[Dataset entries]
------------------------------------

/-- INSTANCES (13 R310, R313, R315, R317, R320, R321, R332, R333). At S a strip stream releases its next instance, which
takes the altered fields over and whose first launch is dispatched, or which ends where that launch is refused; when a
vacate lead begins the clusters of all borrowers stop issuing; of those that still stand at S - VC - 1 us one that has
drained is vacated and every other is killed; an evaluation sets the level by the predicted finish; at F a strip that has
reached its slot is judged, and another is missed: its slot is MISSED or its number kept, the miss is logged, and the
groups of its instance take cause 0x11, those of a halted team when it is resumed.
(The model's readings here: log entries 44 and 45.) -/
def Obligations.Instances : Prop :=
  (∀ (s : State) (n : Nat),
    let st := s.stream n
    let w := ({ s with devWait := none } : State).modStream n fun st => { st.takeAlter with nextG := st.nextG + 1 }
    let a := w.stream n
    let start := (st.startOf s.time st.nextG).toNat
    let x : Inst := { live := true, stream := n, g := st.nextG, seq := a.count, copy := st.nextG % a.d.q, s := start,
                      level := a.startLevel }
    let e := ({ w with serial := s.serial + 1, insts := Sp.put w.insts s.serial x } : State).modStream n fun st =>
      { st with count := st.count + 1 }
    st.on = true → st.closing = false → st.d.isStrip = true → s.locked = true →
    st.startOf s.time st.nextG ≤ s.time.toNat → ∀ tl, st.tmpl[0]? = some tl →
    (∀ y v, e.checkLaunch st.part st.asid st.tag true { tl.r with start := start } = (.ok y, v) → v.devWait = none →
      ∃ u, exec (.stripRelease n) s = .next u ∧
        (u.stream n).nextG = st.nextG + 1 ∧ (u.stream n).count = st.count + 1 ∧ (u.stream n).alter = none ∧
        (u.stream n).d = st.takeAlter.d ∧
        Sp.get? u.insts s.serial = some { x with launch := v.serial, evalAt := v.time } ∧
        (u.launch v.serial).life = .placing ∧ (u.launch v.serial).inst = some s.serial ∧
        (u.launch v.serial).owner = st.owner ∧ (u.launch v.serial).r = y.r) ∧
    (∀ c b v, e.checkLaunch st.part st.asid st.tag true { tl.r with start := start } = (.refused c b, v) →
      v.devWait = none → ∃ u, exec (.stripRelease n) s = .next u ∧
        (u.stream n).nextG = st.nextG + 1 ∧ (u.stream n).count = st.count + 1 ∧ (u.stream n).alter = none ∧
        (u.instance_ s.serial).live = false)) ∧
  (∀ (s : State) (n : Nat),
    (∃ u, exec (.borrowerVacate n) s = .next u ∧ ({ u with teams := s.teams } : State) = s ∧
      (∀ k, u.team k = { s.team k with stopping := (u.team k).stopping }) ∧
      (∀ k, (s.team k).stopping = true → (u.team k).stopping = true) ∧
      ∀ p ∈ s.leads n, ∀ k ∈ s.borrowersOf n p.1, (u.team k).stopping = true) ∧
    (∀ p k, s.leads n = [p] → s.borrowersOf n p.1 = [k] → (s.team k).stopping = false →
      exec (.borrowerVacate n) s = .next (s.stopCluster k) ∧
      ∀ j ∈ s.clusterOf k, (s.team j).standing = true → ((s.stopCluster k).team j).stopping = true) ∧
    (∃ u, exec (.borrowerKill n) s = .next u ∧
      ∀ p ∈ s.leads n, p.2 - (s.stream n).d.vc - 1000 ≤ s.time.toNat → ∀ k ∈ s.borrowersOf n p.1,
        (u.team k).standing = false ∨ (u.launch (s.team k).launch).killed = true) ∧
    ∀ p k, s.leads n = [p] → p.2 - (s.stream n).d.vc - 1000 ≤ s.time.toNat → s.borrowersOf n p.1 = [k] →
      exec (.borrowerKill n) s = .next (if s.mayLeave k then s.vacateCluster k else s.killCluster k)) ∧
  ∀ (s : State) (k : Nat),
    let i := s.instance_ k
    let st := s.stream i.stream
    let slot := st.d.slotOf true i.g
    let tiles : Int := (s.tilesOf k).tiles
    let room := s.instF k - st.d.guard
    let log := st.missLog ++ [(i.g, s.time)]
    (i.live = true → i.missedAt = false → (s.launch i.launch).isLive = true →
      (16 ≤ i.sinceEval ∨ i.evalAt.toNat + 5000 ≤ s.time.toNat) →
      exec (.almanacEvaluation k) s = .next (s.modInst k fun i => { i with
        sinceEval := 0, evalAt := s.time
        level := if tiles * (room - almanacE) < s.predicted k 4 then 4
          else if tiles * room < s.predicted k i.level then min 4 (i.level + 1) else i.level })) ∧
    (Sp.has s.insts k = true → i.judged = false → s.instF k ≤ s.time.toNat →
      let mark := fun (t : Stream) =>
        (if (st.slot true slot).life = .acquired ∧ (st.slot true slot).inst = k then
          (t.slot true slot).life = .missed ∧ t.missed = st.missed
        else t.missed = st.missed ++ [i.g])
      if st.d.isStrip && st.hasReached i.g then
        let j := s.modInst k fun i => { i with judged := true }
        exec (.stripDeadline k) s = .next (if i.live then j else { j with insts := Sp.del j.insts k })
      else if i.live then
        ∃ v : State, ({ v with streams := s.streams, insts := s.insts, launches := s.launches, teams := s.teams } : State) = s ∧
          (v.stream i.stream).missLog = log ∧ (st.d.isStrip = true → mark (v.stream i.stream)) ∧
          v.instance_ k = { i with judged := true, missedAt := true, err := true, cause := firstCause i.cause 0x11#8 } ∧
          (i.packet = none → v.launch i.launch = { s.launch i.launch with
            err := true, cause := firstCause (s.launch i.launch).cause 0x11#8 }) ∧
          (i.packet ≠ none → v.launches = s.launches) ∧
          (∀ tn, v.team tn = if (s.team tn).launch = i.launch ∧ (s.team tn).halted = true then
            { s.team tn with owesMiss := some (BitVec.ofNat 32 i.g) } else s.team tn) ∧
          let ns := (v.groupsOf i.launch).filter fun n => !(v.teamOf n).halted
          let u := ns.foldl (fun v n => v.strike n 0x11#8 (BitVec.ofNat 32 i.g) true) v
          exec (.stripDeadline k) s = .next (if (u.launch i.launch).life = .finished then u.endInst k else u)
      else ∃ u, exec (.stripDeadline k) s = .next u ∧ Sp.get? u.insts k = none ∧
        (u.stream i.stream).missLog = log ∧ (st.d.isStrip = true → mark (u.stream i.stream)))

/-- SCHEDULING (03 R56; 04 R92; 12 R289, R290, R292, R293, R305; 14 R367; 16 R395). The candidate passed over longest, for 4,096
cycles or more, is due; the entry passed over most, for 512 issues or more, is promoted; an evicted line comes back with
its values; a lantern goes to the group that is next, and returns after 256 idle cycles; the pool and its reserved counts
are set, unless that would take from a timed reservation: then the background cores are slowed and the shortfall is
reported; a long-latency result releases its interlock; a timing error changes nothing but its counts; a sample
that fell due becomes a record of the group that issued in its cycle; a `SLEEP` whose target is reached ends.
(The model's readings here: log entries 21 and 22.) -/
def Obligations.Scheduling : Prop :=
  (∀ (s : State) (core sched n : Nat),
    let k := 4 * core + sched
    n ∈ s.candidates k → 4096 ≤ (s.grp n).aging →
    (∀ m ∈ s.candidates k, m = n ∨ (s.grp m).aging < (s.grp n).aging) →
    exec (.issueAging core sched) s = .next (s.modSched k fun x => { x with due := some n })) ∧
  (∀ (s : State) (n : Nat) (e : Entry), e ∈ ((s.grp n).frontier.filter fun e => !e.trap).drop 1 → 512 ≤ e.passed →
    (∀ d ∈ ((s.grp n).frontier.filter fun e => !e.trap).drop 1, d = e ∨ d.passed < e.passed) →
    exec (.frontierPromotion n) s = .next (s.modGrp n fun g => { g with promote := some (e.pc, e.prio) })) ∧
  (∀ (s : State) (n r : Nat), r ∈ (s.grp n).evicted →
    ∃ u, exec (.evictedLineFetch n r) s = .next u ∧ ({ u with groups := s.groups } : State) = s ∧
      (∀ k, ({ u.grp k with evicted := (s.grp k).evicted, lineUse := (s.grp k).lineUse } : Group) = s.grp k) ∧
      Sp.get 0 (u.grp n).lineUse r = s.cycle ∧
      (s.roomy (s.schedOf n) = true → (u.grp n).evicted = (s.grp n).evicted.filter (· != r))) ∧
  (∀ (s : State) (n : Nat),
    (s.fw.lanternsOn = true → s.lanternNext = some n → exec (.lanternGrant n) s = .next
      (s.modGrp n fun g => { (g.setPark none) with lantern := true, lanternIdle := 0 })) ∧
    ((s.grp n).lantern = true → 256 ≤ (s.grp n).lanternIdle → exec (.lanternIdleReturn n) s = .next
      (s.modGrp n fun g => { g with lantern := false, lanternIdle := 0 })) ∧
    (∀ t, (s.grp n).wait = some (.sleep t) → s.reached t = true →
      exec (.sleepWake n) s = .next ((s.modGrp n fun g => { g with wait := none }).settle n)) ∧
    ∀ lock, exec (.longLatencyResult n lock) s = .next (s.modGrp n fun g =>
      { g with locks := g.locks.filter fun k => k.id != lock || k.kind != .result })) ∧
  (∀ (s : State) (pool : Nat) (reserved : List (Nat × Nat)),
    if pool = 0 then exec (.lanternPoolChange pool reserved) s = .next
      (s.modFw fun f => { f with lanternsOn := false, pool := 0, slow := false })
    else 256 ≤ pool → pool ≤ 1020 →
      let given := fun (k : Nat) => ((reserved.find? fun p => p.1 == k).map (·.2)).getD 0
      if pool < s.timedLanterns ∨ ∃ kv ∈ s.parts, given kv.1 < s.timedIn kv.1 then
        exec (.lanternPoolChange pool reserved) s = .next (s.modFw fun f =>
          { f with slow := true, shortfalls := f.shortfalls + 1 })
      else (reserved.map (·.2)).sum ≤ pool →
        ∃ u, exec (.lanternPoolChange pool reserved) s = .next u ∧
          ({ u with parts := s.parts } : State) = s.modFw (fun f =>
            { f with lanternsOn := true, pool := pool, slow := false }) ∧
          ∀ k, Sp.has s.parts k = true → u.part k = { s.part k with lanterns := given k }) ∧
  ∀ (s : State) (core sched : Nat),
    let k := 4 * core + sched
    let x := s.sched k
    (s.guarded core = false → x.guard = false → x.last.isSome = true → exec (.timingErrorReplay core sched) s = .next
      (s.modSched k fun x => { x with replays := x.replays + 1, guard := x.replayed, replayed := !x.replayed })) ∧
    (x.sampled ≠ 0 →
      let t := s.modSched k fun x => { x with sampled := 0 }
      (s.groupsAt k = [] → x.last = none → exec (.sampleRecord core sched) s = .next t) ∧
      ∀ n, x.last = some n → x.lastAt + 1 = x.sampled → (s.grp n).live = true → s.sampledGroup n = true →
        exec (.sampleRecord core sched) s = .next (t.trace (s.grp n).team (s.grp n).gid 8
          (match (s.grp n).frontier.head? with
            | some e => e.pc.toNat
            | none => 0)))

------------------------------------

*Exercise brief*
Will you return exactly the lines above from the one with "(i.packet ≠ none" down to the one with "let ns := (v.groupsOf", counting both as part of the range?

*Task output*
          (i.packet ≠ none → v.launches = s.launches) ∧
          (∀ tn, v.team tn = if (s.team tn).launch = i.launch ∧ (s.team tn).halted = true then
            { s.team tn with owesMiss := some (BitVec.ofNat 32 i.g) } else s.team tn) ∧
          let ns := (v.groupsOf i.launch).filter fun n => !(v.teamOf n).halted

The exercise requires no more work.